Manama: Saudi authorities have apprehended more than 44,500 would-be pilgrims on their way to Makkah and Medina with fake permits.
Under Saudi regulations, people planning to perform pilgrimage (Haj) are required to travel with a licensed operator and must have special permits.
The procedures are used to streamline the number of people who can perform Haj and to ensure that new applicants are selected ahead of those who have already performed the annual rituals.
The 44,673 who were apprehended near the two Haj cities did have permits, but they were not genuine, local Arabic daily Okaz reported on Tuesday.

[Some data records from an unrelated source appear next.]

-- ==== Sys2Proof/Machine/Tick.lean ====
section
/-! DEFINITION. TICK (R60): a new stage begins and every unit takes its cue from it. -/
namespace Sys2Proof.Machine

/-! ### The clock -/

/-- The stage clock at a tick (R60, R307, R389): the stage that ends has its length in cycles, less a correction taken in one step; the
first tick begins stage 0; a FAULT_N pulse may end. -/
def State.newStage (s : State) : State :=
  let len : Int := if s.ticking then (s.periodCycles : Int) - s.offset - s.dom.stepErr else 0
  let t := s.now + len.toNat
  { s with
    now := t
    stage := s.nextStage
    offset := 0, ticking := true
    faultN := s.faultN && !(!s.fatal && decide (s.faultNEnd ≤ t)) }

/-- A period set by DEVICE_CONFIG outside a domain is taken at the tick (R58). -/
def State.takePeriod (s : State) : State :=
  match s.periodAt with
  | none => s
  | some (us, _) => (({ s with periodAt := none } : State).setPeriod us).completeBoth
      (fun (o : OpenCmd) => if o.kind = OpenKind.period then some (0, 0) else none)

/-- Phase errors are slewed by at most 64 cycles a stage; a step correction is posted (R307). -/
def State.slew (s : State) : State :=
  let d := s.dom
  let e := d.phaseErr
  let s1 : State := { s with dom := { d with phaseErr := e - max (-64) (min 64 e), stepErr := 0 } }
  if d.stepErr = 0 then s1 else s1.post { s1.ev 0x050A with arg0 := unsgn 64 d.stepErr }

/-- Counts of a stage start anew on every port (R287, R294); the symbols that the FEC of a running link corrected are a free count of the
stage (R310, log 70). -/
def State.portsTick (s : State) : State :=
  { s with ports := s.ports.map (fun (p : Nat × Port) => (p.1, { p.2 with
      uncStage := [], tagStage := 0
      fecCorr := if p.2.st.session then p.2.fecCorr + Config.fecCorrected p.1 s.stage else p.2.fecCorr })) }

/-! ### Power and temperature -/



/-- A share in mW under the package cap (R82): in proportion to the ceiling, the margin kept; fractions of a mW fall away (log 52). -/
def State.shareOf (s : State) (u : PowerUnit) : Nat :=
  s.part.ceilW u * 1000 * (s.power.capW - s.part.marginW) / (s.part.pkgMaxW - s.part.marginW)

/-- The array allowance after a stage (R83): energy in nJ over the period in µs is the mean power in mW. -/
def nextAllow (a share energy periodUs : Nat) : Nat :=
  if share * periodUs < energy then max 4 (a - cdiv (energy - share * periodUs) (2500 * periodUs))
  else min 64 (a + min 8 ((share * periodUs - energy) / (2500 * periodUs)))

/-- The throttled share of a die after a tick (R427): none where it is not throttled. -/
def nextThrottle (old : Option Nat) (free ceil temp : Nat) : Option Nat :=
  if 95 ≤ temp then some (min free (max (ceil / 2) (old.getD free * 9 / 10)))
  else match old with
    | none => none
    | some v =>
      if 92 ≤ temp then some (min free v)
      else if free ≤ v * 105 / 100 then none else some (v * 105 / 100)

/-- One die's thermal response, with EV_THERMAL where throttling begins or ends (R427). -/
def State.throttleDie (s : State) (u : ThermUnit) (serai : Bool) (k : Nat) (p : PowerUnit) (temp : Nat) : State :=
  let m := if serai then s.power.throttleS else s.power.throttleC
  let old := mget m k
  let new := nextThrottle old (s.shareOf p) (s.part.ceilW p * 1000) temp
  let m1 := match new with
    | some v => mset m k v
    | none => merase m k
  let s1 : State := { s with power := if serai then { s.power with throttleS := m1 } else { s.power with throttleC := m1 } }
  if old.isSome == new.isSome then s1 else s1.post (s1.thermalEvent u temp 0)

/-- One stack's thermal response (R427): half bandwidth from 95 °C until it is below 92 °C (log 52). -/
def State.throttleStack (s : State) (k temp : Nat) : State :=
  let old := mgetD s.power.halved k false
  let new := if 95 ≤ temp then true else if temp < 92 then false else old
  let s1 : State := { s with power := { s.power with halved := if new then mset s.power.halved k true else merase s.power.halved k } }
  if old == new then s1 else s1.post (s1.thermalEvent (.stack (BitVec.ofNat 4 k)) temp 0)

/-- What the sensors gave at the tick is kept (R389, R390, R426, R429). -/
def State.readSensors (s : State) (i : TickIn) : State :=
  { s with power := { s.power with
      tempC := i.tempC, tempS := i.tempS, tempI := i.tempI, tempH := i.tempH
      railPower := i.railPower, packageW := i.packageW.toNat
      tjMax := ((i.tempC ++ i.tempS ++ i.tempI ++ i.tempH).map BitVec.toNat).foldl max 0 } }

/-- POWER_ALLOWANCE (R83), over the period of the stage that has ended, against the share that the thermal response leaves (log 52). -/
def State.allowances (s : State) (i : TickIn) (periodUs : Nat) : State :=
  { s with power := { s.power with allow := (List.range s.part.cdies).foldl (fun (m : NMap Nat) d =>
      mset m d (nextAllow (mgetD m d 64) ((mget s.power.throttleC d).getD (s.shareOf .cdie)) (nth i.energy d) periodUs)) s.power.allow } }

/-- THERMAL_RESPONSE (R427), dies and then stacks. -/
def State.thermals (s : State) (i : TickIn) : State :=
  let s1 := (List.range s.part.cdies).foldl (fun (x : State) d =>
    x.throttleDie (.cdie (BitVec.ofNat 3 d)) false d .cdie (nth i.tempC d).toNat) s
  let s2 := (List.range s.part.serais).foldl (fun (x : State) n =>
    x.throttleDie (.serai (BitVec.ofNat 2 n)) true n .serai (nth i.tempS n).toNat) s1
  (List.range s.part.hbms).foldl (fun (x : State) k => x.throttleStack k (nth i.tempH k).toNat) s2

/-- DROVER_CHECK (R21): suspended while the Caravaneer is halted (R474). -/
def State.droverCheck (s : State) (missing : List DieId) : State :=
  if s.dbg.haltCvr then s
  else
    let dies := (List.range s.part.cdies).map (fun d => DieId.cdie (BitVec.ofNat 3 d))
      ++ (List.range s.part.serais).map (fun n => DieId.serai (BitVec.ofNat 2 n))
    { s with drovers := dies.foldl (fun (m : NMap DroverSt) d =>
        let v := mgetD m (dieCode d) .init
        mset m (dieCode d) { v with missed := if missing.contains d then v.missed + 1 else 0 }) s.drovers }

/-! ### Jobs -/

/-- A change to a job's mapping takes effect (R29); its keep entries are released (R264); a waystation generation that is late is posted. -/
def State.jobTick (s : State) (j : Nat) : State :=
  (((s.modJob j (fun (b : Job) => { b with pt := b.ptNext })).keepTick j).wayLate j).wayPump j

/-- A task that stands at a halo-stamp wait (R175) or a ring wait (R105). -/
def EngRun.standing (x : EngRun) : Bool :=
  (x.t.st == .running || x.t.st == .suspended) && x.t.fail.isNone && !x.t.finished &&
  (match x.t.eng, x.matJob with
    | .mat m, some b => decide (m.tile < b.tiles) && ((b.ctl.ring && m.filled.any (fun n => ringAhead n m.tile == 0)) || !b.haloDone m)
    | .mov m, _ => (match parseMover x.t.body with
        | some (.ring _ _ ext _ id strm _ _ _ _ _ _) =>
          let y : Option EngRun := (x.jb.run.bind (fun (r : RunStep) => r.tasks.find? (fun (t : TaskRun) => t.hdr.id == id))).map (fun t =>
            { x with t := t })
          (match y.bind EngRun.matJob, y.map (fun (z : EngRun) => z.t.eng) with
            | some b, some (.mat q) =>
              let filled := nth q.filled strm
              m.piece % boxPieces ext (b.wDesc strm filled) == 0 && decide (b.ctl.slots ≤ ringAhead filled (nth q.freed strm))
            | _, _ => false)
        | _ => false)
    | _, _ => false)

/-- HALO_WAIT_DEADLOCK (R70): in a step with a failed or not-run task where all that is left stands at such waits, running legs fail. -/
def State.deadlock (s : State) (j : Nat) : State :=
  match s.runOf j with
  | none => s
  | some r =>
    let stands (t : TaskRun) : Bool := match s.engOf j t.hdr.id with
      | some x => x.standing
      | none => false
    if r.tasks.any (fun (t : TaskRun) => t.st == .failed || t.st == .notRun) && r.tasks.all (fun (t : TaskRun) => t.resolved || stands t) then
      (r.tasks.filter (fun (t : TaskRun) => t.st == .running && !t.resolved)).foldl (fun (x : State) (t : TaskRun) =>
        x.taskFault j t.hdr.id 0x000E none) s
    else s

/-- Counters that a tick sees at 1 or more for the first time in the step (s0 of R109). -/
def State.seenCtrs (s : State) (j : Nat) : State :=
  match s.job j with
  | none => s
  | some jb => s.modRun j (fun (r : RunStep) => { r with seen := jb.ctrs.foldl (fun (m : NMap Nat) (p : Nat × Nat) =>
      if p.2 = 0 ∨ (mget m p.1).isSome then m else mset m p.1 s.stage) r.seen })

/-- The first queued step of a job may begin: no step runs, nothing stops the job (R65, R66, R275, log 49). -/
def Job.mayBegin (jb : Job) : Bool :=
  jb.run.isNone && jb.abort.isNone && jb.reshard.isNone && !(jb.train.map Train.rollback).getD false

/-- A step as it begins. -/
def RunStep.start (q : QStep) (l : TaskList) : RunStep :=
  { q := q, tasks := l.hdrs.map (fun (h : TaskHdr) => TaskRun.init h .waiting), upds := [], seen := [], firstFail := 0, firstAt := { stage := 0, offset := 0 },
    close := 0
    rolledBack := false, logEntries := [], resultsLost := false, resultUsed := 0, skip := false, devTally := 0, totTally := 0
    headroom := 0 }

/-- STEP_BEGIN (R65, R222, R259, R267, R270): counters read zero, variant slots, training state and channels take their new values,
tasks without unsatisfied waits become ready. -/
def State.beginStep (s : State) (j : Nat) : State :=
  match s.job j with
  | none => s
  | some jb => match jb.queue with
    | [] => s
    | q :: rest => match mget jb.lists q.list with
      | none => s
      | some l =>
        if !jb.mayBegin then s
        else
          let s1 := (s.modJob j (fun (b : Job) => { b.takeVariants with
            queue := rest, ctrs := [], run := some (RunStep.start q l) })).replayBegin j q.step
          let s2 := (s1.trainBegin j q.step q.update).mapSets j q.chans
          let h := match (s2.job j).bind Job.train with
            | some t => unsgn 8 t.h
            | none => 0
          (s2.modRun j (fun (r : RunStep) => { r with headroom := h })).wakeTasks noFaults j

/-! ### A pause -/

/-- No stage of a pause counts (R461): stored stages move on with it. -/
def Chan.shift (c : Chan) : Chan := { c with samples := c.samples.map (fun (m : Sample) => { m with ref := m.ref.map (fun g => g + 1) }) }
def TaskRun.shift (t : TaskRun) : TaskRun :=
  { t with
    heldUntil := t.heldUntil.map (fun g => g + 1)
    eng := match t.eng with
      | .coll q => .coll (q.shift 1)
      | e => e }
def CoreSt.shift (c : CoreSt) : CoreSt := { c with overruns := c.overruns.map (fun g => g + 1), holdEnd := c.holdEnd.map (fun g => g + 1) }
def State.pauseShift (s : State) : State :=
  { s with
    chans := s.chans.map (fun (p : Nat × Chan) => (p.1, p.2.shift))
    cores := s.cores.map (fun (p : Nat × CoreSt) => (p.1, p.2.shift))
    jobs := s.jobs.map (fun (p : Nat × Job) => (p.1, { p.2 with run := p.2.run.map (fun (r : RunStep) => { r with
      tasks := r.tasks.map TaskRun.shift, upds := r.upds.map TaskRun.shift }) })) }

/-! ### The tick -/

/-- A takeover's steps at ticks (R22): placement stops, and resumes after the switch. -/
def takeoverTick (k : Nat) : Nat := if k = 1 then 2 else if k = 3 then 0 else k

/-- The Caravaneer's share of a tick, while it runs (R22, R460, R474): steps begin. -/
def State.beginSteps (s : State) : State :=
  if s.paused || s.dbg.haltCvr || decide (2 ≤ s.takeover) then s
  else (s.jobs.map Prod.fst).foldl State.beginStep s

/-- Round-robin marks (R72): the job served first since the tick before becomes the one to start after. -/
def State.turnRound (s : State) : State :=
  { s with rrPrev := s.rrCur.foldl (fun (m : NMap Nat) (p : Nat × Nat) => mset m p.1 p.2) s.rrPrev, rrCur := [] }

/-- Every member of a job holds the generation it restores (R350): the service all-reduce says so; a job on one device has no other. -/
def State.restoredAll (s : State) (i : TickIn) (j : Nat) : Bool :=
  i.restored.getLsbD j || (((s.job j).map Job.others).getD []).isEmpty

/-- What the units do at a tick of a device that works. -/
def State.tickUnits (s : State) (i : TickIn) (first : Bool) (periodUs : Nat) : State :=
  let js := s.jobs.map Prod.fst
  let s1 := ((s.sampleAll.svcTick).linksTick).portsTick
  let s2 := s1.readSensors i
  let t2 := s2.thermals i
  let s3 := if first then t2 else t2.allowances i periodUs
  let s4 := js.foldl State.jobTick (s3.droverCheck i.missing)
  let s5 := { (if s4.paused then s4.pauseShift else s4.convoys) with takeover := takeoverTick s4.takeover }
  let s6 := (js.foldl State.deadlock s5.turnRound).beginSteps
  let s7 := (js.foldl State.seenCtrs s6).observeFill (fun _ => true)
  let s8 := s7.completeBoth (fun (o : OpenCmd) => if o.kind = OpenKind.restore && s.restoredAll i o.job then some (0, 0) else none)
  (s8.bpStage.timeExchange).pumpAll

/-- TICK (R60): from the first one after self test on, every unit takes its cue from it; a fatal device keeps its stages and nothing
else. -/
def execTick (i : TickIn) (s : State) : Host.Outcome State Fault Refusal :=
  if !(s.pwrok && s.ready) then .next s
  else
    let first := !s.ticking
    let s1 := s.newStage
    if s1.fatal then .next s1
    else .next (((s1.takePeriod).slew).tickUnits i first s.period)

end Sys2Proof.Machine
end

The latest group of people to be apprehended included 1,300 non-Saudi would-be pilgrims travelling on 26 buses coming from the capital Riyadh and Al Ahsa in eastern Saudi Arabia, the passport directorate said.

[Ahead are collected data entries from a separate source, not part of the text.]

/-- A tier-2 part that owes an image writes it back. A part whose state is here takes the valid slots of the steps before it, or
with none its working values alone: the new working values stand in the other bank, the new master and moments in the staging
buffer; poison asks for a rollback; a record or program that cannot run is counted. -/
def Obligations.SlowTierEventsComplete : Prop :=
  (∀ j id part s f jb t g p bytes, s.job (BitVec.toNat j) = some jb → jb.train = some t → t.group (BitVec.toNat id) = some g →
    g.owed = some (p, bytes) → s.live = true → p = BitVec.toNat part → jb.abort = none →
    s.jobReach jb.pt g.g.hostAddr (g.g.hostPlanes (t.elems g.g)).2 = true →
    exec (.slowTierWriteback j id part f) s = .next (s.slowBack f j.toNat jb t g p bytes))
  ∧ (∀ j id part s f jb r t g n p base, s.job (BitVec.toNat j) = some jb → jb.run = some r → jb.train = some t →
      t.group (BitVec.toNat id) = some g → n = t.elems g.g → p = BitVec.toNat part → s.live = true → r.q.update = true →
      r.close = 0 → jb.abort = none → g.inStep = true → g.g.tier = 2 → g.applied = none → p = t.ordinal % g.g.delay →
      p < g.g.delay → (g.g.part n p).2 ≠ 0 → g.owed = none →
      s.jobReach jb.pt g.g.hostAddr (g.g.hostPlanes n).2 = true →
      base = (if g.partBank.getLsbD p then g.g.bank0 else g.g.bank1) → s.jobReach jb.pt base (g.g.bank n).2 = true →
      (s.optProg jb t jb.pt g.g = none →
        exec (.slowTierFetchDone j id part f) s = .next (State.modTrain (s.setGroup j.toNat { g with applied := some p }) j.toNat
          (fun (t : Train) => { t with extra := t.extra + 1 })))
      ∧ (∀ prog z x u, s.optProg jb t jb.pt g.g = some prog → x = slowRun j.toNat jb g r.q.step jb.pt →
        (g.dueSlots t.ordinal = [] → z = ⟨{ s with mem := ((workOnly s f x t g p).1.foldl
          (fun (m : NMap Byte) b => memPut m b.1 b.2) s.mem) }, (workOnly s f x t g p).2.1, (workOnly s f x t g p).2.2, .init, false⟩) →
        (g.dueSlots t.ordinal ≠ [] → z = (g.dueSlots t.ordinal).foldl (applySlot f x t g p prog) (.init s)) →
        u = s.meet (s.cmdReader j.toNat) f z.lines →
        (z.broken = true → exec (.slowTierFetchDone j id part f) s = .next (State.modTrain
          (u.setGroup j.toNat { g with applied := some p }) j.toNat (fun (t : Train) => { t with extra := t.extra + 1 })))
        ∧ (z.broken = false → z.pois ≠ 0 → exec (.slowTierFetchDone j id part f) s = .next (State.modTrain
          ((u.setGroup j.toNat { g with applied := some p }).post { u.ev 0x0404 with job := j.toNat, arg0 := g.g.id, arg1 := p })
          j.toNat (fun (t : Train) => { t with rollback := true })))
        ∧ (∀ wk b v, z.broken = false → z.pois = 0 → wk = planeAt false base (g.g.bank n).1 0 n →
          b = 32 * (wk.ty.width / 8) →
          v = (u.jobPut j.toNat (wk.data + b * (g.g.part n p).1)
              (jobBytes z.st jb.pt (wk.data + b * (g.g.part n p).1) (b * (g.g.part n p).2))).jobPut j.toNat
            (wk.scale + (g.g.part n p).1) (jobBytes z.st jb.pt (wk.scale + (g.g.part n p).1) (g.g.part n p).2) →
          exec (.slowTierFetchDone j id part f) s = .next (State.setGroup
            (if g.dueSlots t.ordinal = [] then v else v.updBounds x prog z.run) j.toNat { g with
              applied := some p, staged := (partBytesOf z.st jb.pt g.g n p).map Prod.snd }))))

/-- A reshard empties its ledger and moves the blocks at its stage, and switches at the tick after the confirmation; each step may
fail, and the command then completes with the failure. -/
def Obligations.ReshardEventsComplete : Prop :=
  (∀ j recv img f s jb r, s.job (BitVec.toNat j) = some jb → jb.reshard = some r → s.cvrWorks = true → r.moved = false →
    r.stage ≤ s.stage → jb.run = none → jb.abort = none →
    (jb.train.isSome = true → ((jb.reshardMode r ≠ 1 ∧ s.flushLedger j.toNat = none) ∨ (jb.reshardMode r = 1 ∧ img = none)) →
      exec (.reshardStart j ⟨recv, img, f⟩) s = .next (s.reshardFail j.toNat 1))
    ∧ (∀ src base u table g,
      ((jb.train = none ∧ src = none ∧ base = s)
        ∨ (jb.train.isSome = true ∧ jb.reshardMode r ≠ 1 ∧ ∃ z t, s.flushLedger j.toNat = some z
            ∧ (z.job j.toNat).bind Job.train = some t ∧ src = some (z, t)
            ∧ base = z.meet (z.cmdReader j.toNat) f (t.shardLines jb.pt))
        ∨ (jb.train.isSome = true ∧ jb.reshardMode r = 1 ∧ ∃ w z t, img = some w
            ∧ (s.wayIn j.toNat (jb.ownImage w)).flushLedger j.toNat = some z
            ∧ (z.job j.toNat).bind Job.train = some t ∧ src = some (z, t) ∧ base = s.takeHost j.toNat jb t z)) →
      base.cmdJobRead f j.toNat jb.pt r.segs (16 * r.entries) = (u, some table) → mget jb.groups r.group = some g →
      (base.reshardMove (if jb.reshardMode r = 1 then noFaults else f) j.toNat jb r g src table recv = none →
        exec (.reshardStart j ⟨recv, img, f⟩) s
          = .next ((if jb.reshardMode r = 1 then s else base).reshardFail j.toNat 2))
      ∧ (∀ v, base.reshardMove (if jb.reshardMode r = 1 then noFaults else f) j.toNat jb r g src table recv = some v →
        exec (.reshardStart j ⟨recv, img, f⟩) s = .next ((v.modJob j.toNat (fun (b : Job) => { b with reshard := some { r with
          moved := true, movedAt := s.stage, carry := src.map (fun p => p.2.carry jb)
          counts := if jb.reshardMode r = 1 then (src.map (fun p => p.2.groups.map (fun g => (g.g.id, (g.updates, g.lastStep))))).getD []
            else [] } })).shareValue g.members 1))))
  ∧ (∀ j s jb r, s.job (BitVec.toNat j) = some jb → jb.reshard = some r → s.cvrWorks = true → r.moved = true →
      r.movedAt < s.stage → jb.abort = none →
      exec (.reshardSwitch j none) s = .next (s.reshardFail j.toNat 3)
      ∧ (∀ c bare, bare = { jb with
          train := none, map := none, reshard := none, pt := (jb.train.map (fun t => t.unmapKeep jb.pt)).getD jb.pt
          ptNext := (jb.train.map (fun t => t.unmapKeep jb.ptNext)).getD jb.ptNext } →
        (r.leaving = true → exec (.reshardSwitch j (some c)) s = .next ((s.setJob j.toNat bare).endReshard j.toNat 0))
        ∧ (r.leaving = false → (s.setJob j.toNat bare).allocJob jb.hbms (r.train.need r.newGroups r.keepPages) = none →
          exec (.reshardSwitch j (some c)) s = .next (s.reshardFail j.toNat 4))
        ∧ (∀ pages t u, r.leaving = false →
          (s.setJob j.toNat bare).allocJob jb.hbms (r.train.need r.newGroups r.keepPages) = some pages →
          t = r.switched pages (r.carry.getD c) →
          u = State.loadTier0 (s.setJob j.toNat { bare with
            train := some t, map := some r.map, variants := (r.carry.getD c).variants }) noFaults j.toNat bare.pt t →
          exec (.reshardSwitch j (some c)) s
            = .next ((if jb.reshardMode r = 1 then u.jobPut j.toNat t.statusAddr t.status else u).endReshard j.toNat 0))))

Investigations revealed that each of the would-be pilgrims paid SR3,500 to a fake agency, believed to be based in Jeddah, to sign up and perform the pilgrimage.
The passport authorities said that they had launched “a massive campaign to ensure there is no tampering with the Haj permits and that 12 checkpoints had been set up to scrutinise them.
“The smuggling and fake permits business will intensify on the last days before the deadline,” they said. “Some people will try to blend in with regular would-be pilgrims while others will try to enter the Haj areas on foot and avoid the road checkpoints. However, we do have the teams that work together on monitoring the situation.
In some cases, Asian nationals put on women’s abyas –overalls - to disguise themselves and sneak into the Haj areas.
Those who stand behind the schemes will be brought to justice, the passport authorities said.
Official figures said that more than 1.7 million foreigners have arrived in Saudi Arabia to perform Haj. The total number is expected to exceed three million when Saudis and foreign nationals based in Saudi Arabia join them.
Islam requires all physically fit and financially able Muslims to perform Haj at least once in their lifetimes.
The Haj season starts on Wednesday and culminates on Thursday when worshippers go to Mount Arafat for daylong prayers. Eid day and the two or three following days are also used by pilgrims in prayers and getting closer to God.
Muslims who do not go to Haj are encouraged to fast on Thursday, the Mount Arafat Day.